When the content is removed make sure it will return a 404 so the pages will be de-indexed by google.
And yet this post is about the handling after you have been ripped unlike the title promises the prevention of being ripped, which is a bit disappointing.
The big downside of encrypting the code is that it needs to be displayed after all, so in one way or another, even with simple tools it can easily be ripped.
A great way I have found to protect a website from ripping is by using a transparent gif with a link to a trap url (make sure robots.txt prevents search engines from going there) which adds everyone visiting the url to .htaccess deny.
Most rippers want everything and thus overide “follow robot.txt rules” and thus end up being blocked.
The downside fo it, that even google crawls over these pages now and then, so you have to take them off deny.
Another problem with encrypting your code is that every time you need to modify something or add a new feature you have to decrypt it and then re-crypt it.
I find that the vast majority of people ripping websites will have knowledge about decrypting but the Cease and Desist letters should work a treat.
This is happening to me right this very moment. I am furious. I am Googling how to resolve it and found this article. Thanks.
Site spoofing, thanks Steve. That is what it is.
Someone has made a complete copy of my site only with a new domain name. Even posing as me with photos of my daughter and I. It is a popular site receiving lots of traffic so obviously the idiots that have done this are trying to steal my traffic.
They have hidden their name with Domains By Proxy so I cant send a cease and desist letter. I have contacted the domain register, ICANN, the hosting company and Domains by Proxy – they cannot help me. I am at my wits end.
For a nominal amount DMCA say they can get the site taken down. Thoughts?

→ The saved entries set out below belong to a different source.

-- ==== Sys2Proof/Machine/Core.lean ====
section
/-! DEFINITION. The core for the host. -/

def Sys2Proof.core : Host.Core :=
  { State := Sys2Proof.Machine.State, Fault := Sys2Proof.Machine.Fault,
    Refusal := Sys2Proof.Machine.Refusal, step := Sys2Proof.Machine.step,
    reset := Sys2Proof.Machine.State.reset }
end

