/-- STATUS in the reply window of a POLL to its sender, the idle count at most 6 (R111, R112, R116, R117, R119): the
entry is ACTIVE with no missed poll and holds the fields, a jam flag only where its applied record declares a brush
and a lamp flag only where it declares a lamp; a jam flag that becomes set raises BRUSH_JAM (R120). At a first
completion that record is the one the lookup gives (R116, R130). Any other STATUS is discarded: it restarts the idle
count, and a window that is open closes with no reply (R110, R112). That the window is open up to a count of 6 and a
frame falls at one moment is the model's reading, log entry 34.

What a STATUS leads to (R116, R119): from the HEAD member one update of BRUSH_MA, from any other none; at a completed
assignment a CAP with the node's present values, where the entry was assigned anew in every case, and at a first
completion where its applied record declares a brush or a lamp. -/
def Obligations.AStatusIsStored : Prop :=
  ∀ (a : Addr) (brush : Half) (floor : BitVec 2) (jam lamp fault : Bool) (n : Node) (s : State),
    s.pack.power = .active → s.line.tpwr ≠ .off → s.line.resetting = none →
    (nodeAt s a = some n → s.line.await = some (.poll a) → s.line.idle ≤ 6 →
      ∃ t m, exec (.status a brush floor jam lamp fault) s = .next t ∧ nodeAt t a = some m
        ∧ m.serial = n.serial ∧ m.descs = n.descs
        ∧ m.state = .active ∧ m.missed = 0 ∧ m.completed = true
        ∧ m.brushMa = some brush.toNat ∧ m.fault = fault
        ∧ m.floor = (if floor = 0 then .hard else if floor = 1 then .carpet else .unknown)
        ∧ (∀ rec : Option ToolRecord,
            (n.completed = true ∨ n.state ≠ .assigning → rec = appliedRecord s n) →
            (n.completed = false → n.state = .assigning →
              (∀ i, s.tools.find n.serial = some i → rec = s.tools.slots[i])
                ∧ (s.tools.find n.serial = none → rec = some (defaultRecord n.serial n.descs))) →
            m.jam = (jam && rec.any (fun r => decide (0 < r.brush)))
              ∧ m.lamp = (lamp && rec.any (fun r => decide (0 < r.lamp)))
              ∧ (m.jam = true → n.jam = false → hasEvent .brushJam t = true))
        ∧ t.line.await = none
        ∧ (n.completed = false → n.state = .assigning → hasEvent .toolAttach t = true))
    ∧ (s.line.await ≠ some (.poll a) ∨ 6 < s.line.idle →
        exec (.status a brush floor jam lamp fault) s
          = exec .replyWindowClose { s with line := { s.line with idle := 0 } })
    ∧ (nodeAt s a = some n → s.line.await = some (.poll a) → s.line.idle ≤ 6 →
      let u := takeStatus a ⟨brush.toNat, floorClass floor, jam, lamp, fault⟩ s
      let drawn := BitVec.ofNat 16 (min 32767 brush.toNat)
      exec (.status a brush floor jam lamp fault) s = .next (conclude u)
        ∧ (a ∈ u.arb.head.members → .update .brushMa drawn ∈ u.signals)
        ∧ (a ∉ u.arb.head.members → ∀ v, .update .brushMa v ∈ u.signals → .update .brushMa v ∈ s.signals)
        ∧ ∃ m, nodeAt u a = some m
          ∧ (n.state = .assigning → n.completed = true → .cap a (capBody u m) none ∈ u.line.queue)
          ∧ (n.state = .assigning → n.completed = false →
              declaresBrush u m = true ∨ declaresLamp u m = true →
              .cap a (capBody u m) none ∈ u.line.queue))
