-- ==== Sys2Proof/Laws/Handover.lean ====
section
/-! SUPPORT. What the hand-overs inside one event leave as it is: the queue, the pins, the Pack Monitor's
state, the record table and the evacuation record. One lemma for each shared operation and field. -/

namespace Sys2Proof.Machine

@[simp] theorem HostLink.lasting_with (x : HostLink) (events' : BitVec 28) :
    HostLink.lasting { x with events := events' } = x.lasting := rfl

@[simp] theorem Dirt.lasting_with (x : Dirt) (window' : Option Window) (rate' : Option Nat) (level' : Nat) (rise' : Nat) (cand' : Nat) (fall' : Nat) :
    Dirt.lasting { x with window := window', rate := rate', level := level', rise := rise', cand := cand', fall := fall' } = x.lasting := rfl

@[simp] theorem Drive.lasting_with (x : Drive) (state' : MotorState) (bridge' : Bridge) (pset' : Nat) (ceiling' : Nat) (iMotor' : Option Nat) (pMeas' : Option Nat) (speed' : Option Nat) (startPending' : Bool) (refused' : StartRefusal) (stopCause' : StopCause) (armTimer' : Option Nat) (alignTimer' : Option Nat) (spinTimer' : Option Nat) (rampTimer' : Option Nat) (stallTimer' : Option Nat) (coastTimer' : Option Nat) (faultTimer' : Option Nat) :
    Drive.lasting { x with state := state', bridge := bridge', pset := pset', ceiling := ceiling', iMotor := iMotor', pMeas := pMeas', speed := speed', startPending := startPending', refused := refused', stopCause := stopCause', armTimer := armTimer', alignTimer := alignTimer', spinTimer := spinTimer', rampTimer := rampTimer', stallTimer := stallTimer', coastTimer := coastTimer', faultTimer := faultTimer' } = x.lasting := rfl

@[simp] theorem Gov.lasting_with (x : Gov) (stack' : List StackEntry) (grant' : Nat) (pCap' : Nat) (pEff' : Nat) (pset' : Nat) (ceiling' : Nat) (ramping' : Bool) (stopStarved' : Bool) :
    Gov.lasting { x with stack := stack', grant := grant', pCap := pCap', pEff := pEff', pset := pset', ceiling := ceiling', ramping := ramping', stopStarved := stopStarved' } = x.lasting := rfl

@[simp] theorem LoadMon.lasting_with (x : LoadMon) (cls' : BlockClass) (rise' : Nat) (block' : Nat) (release' : Nat) (attempts' : Nat) (phase' : Phase) (timer' : Option Nat) (ratio' : Option Nat) (expected' : Option Int) :
    LoadMon.lasting { x with cls := cls', rise := rise', block := block', release := release', attempts := attempts', phase := phase', timer := timer', ratio := ratio', expected := expected' } = x.lasting := rfl

@[simp] theorem ToolLine.lasting_with (x : ToolLine) (queue' : List TxFrame) (lost' : Option TxFrame) (tpwr' : Tpwr) (brush' : Nat) :
    ToolLine.lasting { x with queue := queue', lost := lost', tpwr := tpwr', brush := brush' } = x.lasting := rfl

@[simp] theorem Dock.lasting_with (x : Dock) (agreement' : Option Agreement) (exch' : Option Exchange) (dueHalt' : Bool) (dueCharge' : Option DockReq) (dueEvac' : Option Nat) (state' : ChargeState) (pause' : PauseCause) (lastFault' : ChargeFault) (iChg' : Nat) (taper' : Option Nat) (resume' : Option ChargePhase) (total' : Nat) (period' : Option Nat) (lastFullLimit' : Bool) (csw' : Bool) (bleed' : List Nat) :
    Dock.lasting { x with agreement := agreement', exch := exch', dueHalt := dueHalt', dueCharge := dueCharge', dueEvac := dueEvac', state := state', pause := pause', lastFault := lastFault', iChg := iChg', taper := taper', resume := resume', total := total', period := period', lastFullLimit := lastFullLimit', csw := csw', bleed := bleed' } = x.lasting := rfl
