/-! ## What a brush slot takes over (R27) -/

/-- The nodes of a slot's concerned set but for its old member. -/
def keptNodes (old : Slot) : List Addr := old.concerned.filter (fun x => some x != old.members.head?)

/-- The old member of a slot stays listed outside the brush slots with current still committed (R27). -/
def departing (newH newA : Option Addr) (listed : List Addr) (old : Slot) : Prop :=
  ∃ x, old.members.head? = some x ∧ x ∈ listed ∧ some x ≠ newH ∧ some x ≠ newA ∧ 0 < max old.grant old.held

/-- What is still held for the nodes that stay concerned. -/
def extraNodes (old : Slot) (departs : Bool) : List Addr :=
  keptNodes old ++ (if departs then old.members.head?.toList else [])

theorem extraNodes_of_departing {old : Slot} {x : Addr} (hx : old.members.head? = some x) : x ∈ extraNodes old true := by
  unfold extraNodes
  rw [if_pos rfl, hx]
  simp

theorem extraNodes_of_none {old : Slot} (h : keptNodes old = []) : extraNodes old false = [] := by
  unfold extraNodes
  rw [h]
  rfl

theorem addrUnion_nil (l : List Addr) : addrUnion l [] = l := by simp [addrUnion]

/-- A slot taken over by a node that stood in a brush slot (R27). -/
theorem reseat_moved (old c : Slot) (y : Addr) (departs full : Bool) :
    let new := old.reseat old.members.head? (some y) departs (some c) full
    let entry := if y ∈ c.concerned then [y] else []
    new.members = [y] ∧ new.grant = c.grant ∧ new.offer = c.offer
      ∧ new.held = (if (extraNodes old departs).isEmpty then c.held else c.committed
          + if departs then old.committed else if (keptNodes old).isEmpty then 0 else old.held)
      ∧ new.concerned = addrUnion entry (extraNodes old departs)
      ∧ new.settling = !(addrUnion entry (extraNodes old departs)).isEmpty
      ∧ new.request = old.request ∧ new.floor = old.floor ∧ new.target = old.target := by
  have hentry : (if c.concerned.contains y then [y] else []) = if y ∈ c.concerned then [y] else [] := by
    simp only [List.contains_iff_mem]
  dsimp only
  rw [← hentry]
  exact ⟨rfl, rfl, rfl, rfl, rfl, rfl, rfl, rfl, rfl⟩

/-- A slot left empty, or taken over by a node that stood in no brush slot (R27). -/
theorem reseat_placed (old : Slot) (m : Option Addr) (departs full : Bool) :
    let new := old.reseat old.members.head? m departs none full
    new.members = m.toList ∧ new.grant = 0 ∧ new.offer = none
      ∧ new.held = (if departs then old.committed else if (keptNodes old).isEmpty then 0 else old.held)
      ∧ new.concerned = extraNodes old departs ∧ new.settling = !(extraNodes old departs).isEmpty
      ∧ new.settleDl = (if (extraNodes old departs).isEmpty then none
          else old.settleDl <|> (if full then some 20 else none))
      ∧ new.request = old.request ∧ new.floor = old.floor ∧ new.target = old.target := by
  cases m <;> exact ⟨rfl, rfl, rfl, rfl, rfl, rfl, rfl, rfl, rfl, rfl⟩
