/-! ### Links -/

/-- LINK START: on a DOWN link the four steps and LINK READY; on an UP link the radio-link reset first, its
buffers kept. -/
def Obligations.LinkStartBringsUp : Prop :=
  ∀ (s : State) (r : Radio), s.resetInput = true →
    ((s.radio r).linkUp = false → exec (.linkStart r) s =
      .next (Spec.sendsOn (Spec.linkStarted s r) r (.linkReady r))) ∧
    ((s.radio r).linkUp = true → exec (.linkStart r) s =
      .next (Spec.sendsOn (Spec.linkStarted (Spec.linkReset s r) r) r (.linkReady r)))

/-- 100 µs without an edge take an UP link down: the port's untaken requests are discarded unanswered, the
port is emptied and the radio-link reset made; a DOWN link, and one whose watch has not come to 100 µs, is
left as it is (log 3, log 21). An edge sets the watch of an UP link to 0 and nothing else. -/
def Obligations.LinkClockLossAndEdge : Prop :=
  ∀ (s : State) (r : Radio),
    (∀ n : Nat, (s.radio r).linkUp = true → (s.radio r).watch = some n → 19999 ≤ n →
      exec (.linkClockAbsent r) s = .next (Spec.linkReset
        (Spec.withRadio { s with pending := Spec.waiting (.radio r) s.pending } r
          { s.radio r with port := ⟨0, []⟩ }) r)) ∧
    ((s.radio r).linkUp = false ∨ (s.radio r).watch = none ∨
      (∃ n, (s.radio r).watch = some n ∧ n < 19999) → exec (.linkClockAbsent r) s = .next s) ∧
    ((s.radio r).linkUp = true → exec (.requestClockEdge r) s =
      .next (Spec.withRadio s r { s.radio r with watch := some 0 })) ∧
    ((s.radio r).linkUp = false → exec (.requestClockEdge r) s = .next s)

/-- Every radio request but LINK START is refused LINK_DOWN on a DOWN link, changes no state, raises no
event and increases no counter. -/
def Obligations.DownLinkRefuses : Prop :=
  ∀ (s : State) (c : Instr) (r : Radio) (kind : Byte), s.resetInput = true →
    (s.radio r).linkUp = false → Spec.upKind c = some (r, kind) →
    exec c s = .next (Spec.sendsOn s r (.refused kind .linkDown))

/-- A buffered record that fails a check of the port: MALFORMED and its event on the Control Link, with the
answer kind of the request kind or 80h; on a radio link LINK_DOWN without an event where the link is DOWN and
the kind is a request kind other than LINK START, else MALFORMED and its event. A QUEUE of more than 126
entries, which no record can carry, is answered like a malformed QUEUE (log 11, log 18). -/
def Obligations.MalformedRecordsAnswered : Prop :=
  (∀ (s : State) (kind : Byte), Spec.controlOpen s →
    (1 ≤ kind.toNat → kind.toNat ≤ 0x19 → exec (.malformedRecord .control kind) s =
      .next (Spec.raised (Spec.header s kind .malformed) .malformed)) ∧
    (kind.toNat = 0 ∨ 0x19 < kind.toNat → exec (.malformedRecord .control kind) s =
      .next (Spec.raised (Spec.header s 0 .malformed) .malformed))) ∧
  (∀ (s : State) (index : BitVec 16) (es : List QueueEntry), Spec.controlOpen s → 126 < es.length →
    exec (.queue index es) s = .next (Spec.raised (Spec.header s 0x03 .malformed) .malformed)) ∧
  ∀ (s : State) (r : Radio) (kind : Byte), s.resetInput = true →
    ((s.radio r).linkUp = false → 0x41 ≤ kind.toNat → kind.toNat ≤ 0x44 →
      exec (.malformedRecord (.radio r) kind) s =
        .next (Spec.sendsOn s r (.refused kind .linkDown))) ∧
    ((s.radio r).linkUp = true ∨ kind.toNat < 0x41 ∨ 0x44 < kind.toNat →
      exec (.malformedRecord (.radio r) kind) s =
        .next (Spec.raised (Spec.sendsOn s r (.refused kind .malformed)) .malformed))

/-- A record without a whole word and a record begun while ready is low are discarded unanswered: MALFORMED
is reported and nothing else changes. That RECORD_WHILE_NOT_READY is such a record whatever the ready line
shows is the model's choice (log 10). -/
def Obligations.DiscardedRecordsReported : Prop :=
  ∀ (s : State) (l : Link), s.resetInput = true → (l = .control → s.resetAnswerDue = false) →
    exec (.recordWithoutHeader l) s = .next (Spec.raised s .malformed) ∧
    exec (.recordWhileNotReady l) s = .next (Spec.raised s .malformed)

Any help, suggestions is appreciated
LG
Please go to Google webmaster forum and explain your problem
I’m currently having the exact problem and they are pointing to your IP through their DNS
It appears to be a problem caused by websites hosted at Godaddy
Changing webhost, adding canonical tags, should resolve it eventually
While looking over my google results for my URL I found some duplicate articles in Spanish. Great article give me at least some idea of what to do.
It’s happening everywhere every second. Some cheap crappy guys were ripping off my 9 year old .com blog, and running it in blogspot only for adsense. So pathetic.
There was nothing I could do, Internet really got a problem in here.